I spent the night in Caesar’s Palace Hotel – a shit hole with an empty but nevertheless blaring disco next to my bedroom.

The following morning, I asked the receptionist to call me a taxi to the first of the three bus stations. He told me it was too dangerous for me to go there; I should go to the second bus station on my list. Fine, I did. Then I took a 5 hour bus to Arish. The road passed beside miles of dunes and occasional camels and nomads. From Arish, I took a 45 minute taxi to the border at Rafah.

Rafah is not a nice place. A lot of hungry, angry people shouting in Arabic on the Egyptian side. They don’t like to see fat American men, and they don’t like it when fat American men prefer to roll their own suitcases rather than engage their services. I went up to the gatepost and handed the official my passport and my letter, in Arabic and English, from the Egyptian Embassy in London. He looked at them, then handed them back to me shaking his head. He said something in Arabic. I spoke to him in English. Mutual incomprehension.

Occasionally, Palestinians returning to Gaza passed by me. A few of them did speak English and asked me what I was waiting for. I showed them my letter. They read the Arabic and tried to reason with the Egyptian official. He wouldn’t budge. An old Palestinian lady really lost her temper with him, on my behalf. Her grandson said, these Egyptians, they are idiots.

After an while, a foreigner crossed from the Palestinian side. He was with a number of English speaking Palestinians. I asked one of them whether he could find out why they weren’t letting me cross. He took my letter and went to find a more senior officer. He spent a long time chatting to the officer, then he returned and told me that I didn’t have permission from the intelligence service. I would have to return to Cairo to get a letter from them.

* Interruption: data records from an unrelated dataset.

/-- Select (R160). Where d* = 0 opens the window it is no edge, and S[-1] is a free value (DESIGN CHOICE, log entry 23). -/
def sgmSelect (lo : Nat) (s : List Nat) (vcycle pixel : Nat) : Pick :=
  let s1 := leastOf s
  let j := (s.findIdx? (fun v => v == s1)).getD 0
  let far := ((List.range s.length).filter (fun k => decide (k + 2 ≤ j ∨ j + 2 ≤ k))).map (fun k => s.getD k 0)
  let d := lo + j
  let edge := (j == 0 && d != 0) || j + 1 == s.length
  let below : Nat := if j = 0 then low 16 (freePixel 3 vcycle pixel) else s.getD (j - 1) 0
  let above := s.getD (j + 1) 0
  let kappa : Int := (below : Int) - 2 * s1 + above
  let delta : Int := if edge ∨ kappa ≤ 0 then 0 else clampI (-8) 8 (divAway (8 * ((below : Int) - above)) kappa)
  ⟨d, s1, leastOf far, kappa, edge, (clampI 0 0xFFFE (16 * d + delta)).toNat⟩

/-- CONFIDENCE before the caps of a class (R164). -/
def sgmConf (p : Pick) : Nat := if p.s2 = 0 then 0 else 255 * (p.s2 - p.s1) / p.s2

/-- A window of c ± radius shifted to lie within dlo to dhi: its first disparity and length (R159). -/
def stereoWindow (c : Int) (radius dlo dhi : Nat) : Nat × Nat :=
  let n := min (2 * radius + 1) (dhi + 1 - dlo)
  ((clampI dlo ((dhi : Int) + 1 - n) (c - radius)).toNat, n)

/-- The 62 neighbours of a census window (R155). -/
def censusOffsets : List (Int × Int) :=
  ([-3, -2, -1, 0, 1, 2, 3].flatMap (fun (j : Int) => [-4, -3, -2, -1, 0, 1, 2, 3, 4].map (fun (i : Int) => (i, j)))).filter (fun o => o != (0, 0))

/-- A stereo node's parameters for a run. -/
structure StCtx where
  p : List Nat
  run : GRun
  node : Nat
  u : Nat
  mode : Nat
  paths8 : Bool
  lr : Bool
  coarse : Nat
  fine : Nat
  wid : Nat
  hei : Nat
  e : Nat
  nc : Nat
  dmin : Nat
  par : SgmPar

namespace Work

/-- Set up a stereo node for a run on an engine (R170). -/
def stCtx (w : Work) (r : GRun) (n u : Nat) : StCtx :=
  let p := own (w.version r.seq) n
  { p := p, run := r, node := n, u := namedUnit (w.version r.seq) n u, mode := bits (wd p 0) 1 0, paths8 := bitAt (wd p 0) 2, lr := bitAt (wd p 0) 3
    coarse := bits (wd p 0) 11 8, fine := bits (wd p 0) 15 12, wid := bits (wd p 2) 15 0, hei := bits (wd p 2) 31 16
    e := 1 + bits (wd p 1) 4 4, nc := bits (wd p 3) 8 0, dmin := bits (wd p 3) 27 16
    par := ⟨bits (wd p 4) 7 0, bits (wd p 4) 15 8, bits (wd p 4) 23 16⟩ }

/-- The image of an input port at a level (R154). -/
def stImg (w : Work) (c : StCtx) (port l : Nat) : Img :=
  w.inputImg c.run c.node port (wd64 c.p (if port = 0 then 8 else 10) + c.run.slot * wd c.p 12) c.wid c.hei c.e l

/-- First scratch byte of the engine (R170). -/
def stScratch (c : StCtx) : Nat := wd64 c.p 20 + (c.u - 0x58) * wd c.p 22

The angry hungry people kept shouting and I did not relish the prospect of a 5 hour bus drive back to Cairo.

I phoned Yasser at the embassy in London. Thankfully he was at his desk. He said he would investigate and that he’d call me back in a few minutes.

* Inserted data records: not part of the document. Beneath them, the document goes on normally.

/-- The header of a list (R199). -/
def ftHeader (c : FtCtx) (count tracked dropped lost matched nextId : Nat) (valid : Bool) : List Nat :=
  [1, c.run.afc, pack [(count, 0, 16), (tracked, 16, 16)], pack [(min 0xFFFF dropped, 0, 16), (b2n (decide (0 < dropped)), 16, 1)],
    pack [(lost, 0, 16), (matched, 16, 16)], pack [(c.cells.1, 0, 16), (c.cells.2, 16, 16)], low 32 nextId,
    pack [(c.run.actx, 0, 8), (b2n valid, 8, 1)]] ++ List.replicate 8 0

/-- What the engine carries between phases, in EngRun.data: stage start, tracked, lost, dropped, kept in cells, NEXT_ID, matched, and
the entries' words. -/
structure FtCarry where
  start : Nat
  tracked : Nat
  lost : Nat
  dropped : Nat
  bucketed : Nat
  nextId : Nat
  matched : Nat
  feats : List Feat

/-- Read what the engine carries. -/
def ftCarry (x : EngRun) : FtCarry :=
  let fw := x.data.drop 7
  ⟨wd x.data 0, wd x.data 1, wd x.data 2, wd x.data 3, wd x.data 4, wd x.data 5, wd x.data 6,
    (List.range (fw.length / 8)).map (fun i => Feat.ofWords ((fw.drop (8 * i)).take 8))⟩

/-- Write what the engine carries. -/
def FtCarry.nums (k : FtCarry) : List Nat :=
  [k.start, k.tracked, k.lost, k.dropped, k.bucketed, k.nextId, k.matched] ++ k.feats.flatMap Feat.words

/-- The phase after one: 0 track, 1 detect, 2 write, 3 describe, 4 match, 5 the end (R192, R203). -/
def ftNextPhase (c : FtCtx) (ph : Nat) : Nat :=
  match ph with
  | 0 => if c.op 0 then 1 else 2
  | 1 => 2
  | 2 => if c.op 1 then 3 else if c.op 2 then 4 else 5
  | 3 => if c.op 2 then 4 else 5
  | _ => 5

/-- The cell table of the DETECT entries (R199). -/
def ftCells (c : FtCtx) (tracked : Nat) (fs : List Feat) : List Nat :=
  let n := c.cells.1 * c.cells.2
  let ks := (fs.drop tracked).map (fun f => c.cell f.x f.y)
  (List.range n).map (fun k => pack [(tracked + (ks.filter (fun j => decide (j < k))).length, 0, 16), ((ks.filter (fun j => j == k)).length, 16, 16)])

/-- The reference list of MATCH (R192): (entries, first DETECT entry, descriptor base). -/
def ftReference (w : Work) (c : FtCtx) : List Feat × Nat × Nat :=
  let get := fun (a n : Nat) => (List.range n).map (fun i => Feat.ofWords (bytesWords (w.fetch (a + 32 * i) 32)))
  if bitAt (wd c.p 0) 7 then
    let a := ftHist c (c.run.afc + 1)
    let n := w.mem (a + 8) 2
    if w.ftUsable c then (get (a + (c.histList n).1) n, w.mem (a + 10) 2, a + (c.histList n).2.1) else ([], 0, 0)
  else
    let g := w.version c.run.seq
    match inEdge g c.node 1 with
    | none => ([], 0, 0)
    | some e =>
      let q := w.ftCtx c.run (g.eFrom e)
      (get (q.list + 64) (w.mem (q.list + 8) 2), w.mem (q.list + 10) 2, q.desc)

I hung up and immediately received a text informing me that my UK pay-as-you-go phone was out of credit. More stress. I tried topping up by text and was astonished that it worked. A very fine service, for once.

Yasser called back two minutes later. He had spoken to Cairo, and Cairo was calling Rafah. That made me feel important. Yasser told me I should continue to wait outside the gate and someone would come out within minutes to get me. I thanked him, profusely.

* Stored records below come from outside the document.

/-- The requests a descriptor's source reads make in the Quarry (R295, R320). A transposing copy takes each whole turn block with one TRANSPOSE request
where its element size and stride allow it; what else it reads goes run by run, as far as a turn block reaches. -/
def copyRequests (w : Work) (c : CpDesc) : Work :=
  if c.fill || !inQuarry c.src 1 then w
  else match innerDim c.ext c.ss, innerDim c.ext c.ds with
    | some s, some d =>
      if c.linear || s == d then w.runReads c.e (runGroups c (some s)) (c.ext.getD s 1) (c.ss.getD s 0)
      else
        let side := 128 / c.e
        let es := c.ext.getD s 1
        let ed := c.ext.getD d 1
        let turn := decide (c.e ≤ 4 ∧ c.ss.getD d 0 % 64 = 0)
        (tuples ((c.ext.set s 1).set d 1)).foldl (fun w t =>
          (List.range (ceilDiv es side)).foldl (fun w i => (List.range (ceilDiv ed side)).foldl (fun w j =>
            let at_ := fun (y : Nat) => (c.src : Int) + tupleOff c.ss t + c.ss.getD s 0 * ((i * side : Nat) : Int) + c.ss.getD d 0 * ((j * side + y : Nat) : Int)
            let ns := min side (es - i * side)
            let nd := min side (ed - j * side)
            if turn && ns == side && nd == side then
              ((List.range nd).map (fun y => slabOf (at_ y).toNat)).eraseDups.foldl (fun w x => w.inc Reg.QRY_CNT_TRANSPOSE_REQ x) w
            else w.runReads c.e (if c.ss.getD d 0 % 64 = 0 then [(List.range nd).map at_] else (List.range nd).map (fun y => [at_ y])) ns (c.ss.getD s 0)) w) w) w
    | k, _ => w.runReads c.e (runGroups c k) (match k with | some k => c.ext.getD k 1 | none => 1) (match k with | some k => c.ss.getD k 0 | none => 0)

/-- One descriptor's writes: every source is read, then the runs are stored, and what would take a poisoned word's bytes is stored poisoned;
true where one was met (R313, R322). -/
def runDesc (w : Work) (u : Nat) (c : CpDesc) : Work × Bool :=
  let w := w.copyRequests c
  let w := c.runs.foldl (fun w g =>
    let w := if c.fill then w else g.2.foldl (fun w s => w.countBytes u s c.e false) w
    w.countBytes u g.1 (g.2.length * c.e) true) w
  let got := c.runs.map (fun (d, ss) =>
    (d, if c.fill then ss.flatMap (fun _ => c.pattern.take c.e) else ss.flatMap (fun s => w.fetch s c.e),
      if c.fill then [] else ss.zipIdx.filterMap (fun (s, i) => if w.meetsPoison s c.e then some (d + i * c.e) else none)))
  let w := (got.foldl (fun w g => w.store g.1 g.2.1) w).countRmw (got.map (fun g => (g.1, g.2.1.length)))
  let bad := got.flatMap (fun g => g.2.2)
  let w := bad.foldl (fun w a => if inHostWin a 1 then w
    else (List.range ((a + c.e - 1) / 8 - a / 8 + 1)).foldl (fun w k => w.setPoison (w.storage ((a / 8 + k) * 8)) true) w) w
  (w, !bad.isEmpty)

/-! ### Chains (R318, R321) -/

/-- A copy engine's chain. -/
def chainOf (w : Work) (u : Nat) : Option Chain := tget none w.d.cpy.running u

/-- Give a copy engine a chain, or take it away. -/
def setChain (w : Work) (u : Nat) (c : Option Chain) : Work :=
  { w with d := { w.d with cpy := { w.d.cpy with running := tset none w.d.cpy.running u c } } }

/-- The copy engine a node's UNIT stands for: a retired engine's partner (R479). -/
def copyUnit (w : Work) (u : Nat) : Nat := if w.isRetired u then (if u = 0x76 then 0x77 else 0x76) else u

/-- Candidates of an engine, with the order's key: PRIORITY, deadline, origin, context, node (R69, R321). -/
def chainCands (w : Work) (u : Nat) : List ((Nat × Nat × Nat × Nat × Nat) × Chain) :=
  let runs := w.d.ks.runs
  let dl := fun (r : GRun) (n : Nat) => let d := (w.version r.seq).node n 1; if d = 0 then 2 ^ 64 - 1 else r.origin + d
  let nodes := runs.flatMap (fun r =>
    let g := w.version r.seq
    ((List.range g.nodeCount).filter (fun n => g.typ n == 0xB && (g.unit n == 0xFF || w.copyUnit (g.unit n) == u) && w.nodeReady r n)).map (fun n =>
      ((63 - g.prio n, dl r n, r.origin, r.actx, n), (⟨0, none, r.id, n, copyNodeDescs (g.params n) r.slot, 0, 0, r.origin⟩ : Chain))))
  let jobs := w.d.cpy.waiting.map (fun c => ((63 - w.rd Reg.CP_COPY_JOB_PRIO, 2 ^ 64 - 1, c.origin, 0xFF, 0), c))
  let busy := fun (id n : Nat) => w.d.cpy.running.any (fun e => match e.2 with
    | some c => c.kind == 2 && c.run == id && c.node == n
    | none => false)
  let fills := runs.flatMap (fun r =>
    ((List.range r.nodes.length).filter (fun n => (nodeRun r n).fillOwed && !(nodeRun r n).filled && !busy r.id n)).map (fun n =>
      ((0, dl r n, r.origin, r.actx, n), (⟨2, none, r.id, n, [], 0, 0, r.origin⟩ : Chain))))
  fills ++ nodes ++ jobs

/-- Lexicographic order of a key. -/
def keyLt (a b : Nat × Nat × Nat × Nat × Nat) : Bool :=
  let f := fun (x : Nat × Nat × Nat × Nat × Nat) => [x.1, x.2.1, x.2.2.1, x.2.2.2.1, x.2.2.2.2]
  decide (f a < f b)

/-- The registers of an engine that takes a chain; a job has no anchor, which CUR_CONTEXT shows as 0xFF (R328, R523). -/
def showChain (w : Work) (u : Nat) (c : Chain) : Work :=
  let i := u - 0x76
  let (gr, nd, cx) := match c.job, w.grun? c.run with
    | some j, _ => (j.q, 0, 0xFF)
    | none, some r => (r.gid, c.node, r.actx)
    | none, none => (0, 0, 0)
  (((((w.wr Reg.CP_BUSY 1 i).wr Reg.CP_CHAIN_KIND c.kind i).wr Reg.CP_CUR_GRAPH gr i).wr Reg.CP_CUR_NODE nd i).wr Reg.CP_CUR_CONTEXT cx i).wr Reg.CP_CUR_DESC 0 i

/-- A chain ends with a status: its registers and what it answers to (R318, R322, R324, R328). -/
def endChain (w : Work) (u : Nat) (c : Chain) (status fail : Nat) : Work :=
  let i := u - 0x76
  let w := (w.wr Reg.CP_LAST_STATUS status i).wr Reg.CP_LAST_FAIL_DESC fail i
  let w := w.setChain u none
  match c.job with
  | some j => (w.freeUnit u).complete j status fail
  | none =>
    if c.kind = 2 then (w.freeUnit u).modNode c.run c.node (fun x => { x with filled := true })
    else if status = stOk ∨ status = stMisalignedSlow then ((w.signalAll c.run c.node).finishNode c.run c.node)
    else w.cutNode c.run c.node status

Half an hour later, still nothing. I called Yasser again and told him that the good Doctor was beginning to worry. He said he would call Cairo once more but that, if I wasn’t let through that evening, I certainly would be on the following day.

I waited for another hour. I thought I would almost certainly have to run the gauntlet of the hungry angry people and find a place to stay in Arish. There was no longer anyone else crossing in either direction. I was about to give up when a self-important official materialised. He took my passport, disappeared, reappeared, and ushered me through, wordlessly.

I crossed an empty car park to a deserted arrivals hall. After passing my bags through an X-ray, I was led to a bus, then driven a few hundred metres to the Palestinian border. Here a bearded wrestler in a military black jumpsuit welcomed me with open arms. Wrestlers, a fine breed, the world over. He led me into a room full of Gazans returning home. I was immediately greeted in excellent English by four or five rather tall, handsome, efficient and friendly Palestinian officials. They asked me why I was coming to Gaza. I showed them my letter of invitation. They shook my hand again and insisted that I have tea with them while the paperwork was being completed and we waited in comfortable armchairs for my driver to arrive.

A tall, grizzled, powerfully built man poked his head into the room.

‘You journalist?’ he asked.

‘No, psychologist,’ I replied.

‘You come for help the Palestinian people? Oh welcome, welcome.’

The day had been stressful and uncertain, but that was a fine feeling. Alright, so I might not be quite the Doctor they imagine, but I haven’t come here to fuck the poor buggers over like everyone else in the last 100 years.

After a while, the driver arrived. The sun was setting as he drove me alongside the Mediterranean, past mounds of rubbish. Then into Gaza city. I met my boss who showed me my apartment, gave me a phone, found me a sim card and bought me some dinner, all within 30 minutes. Gaza may be a bit of a mess, but so far I have encountered nothing but efficiency and goodwill.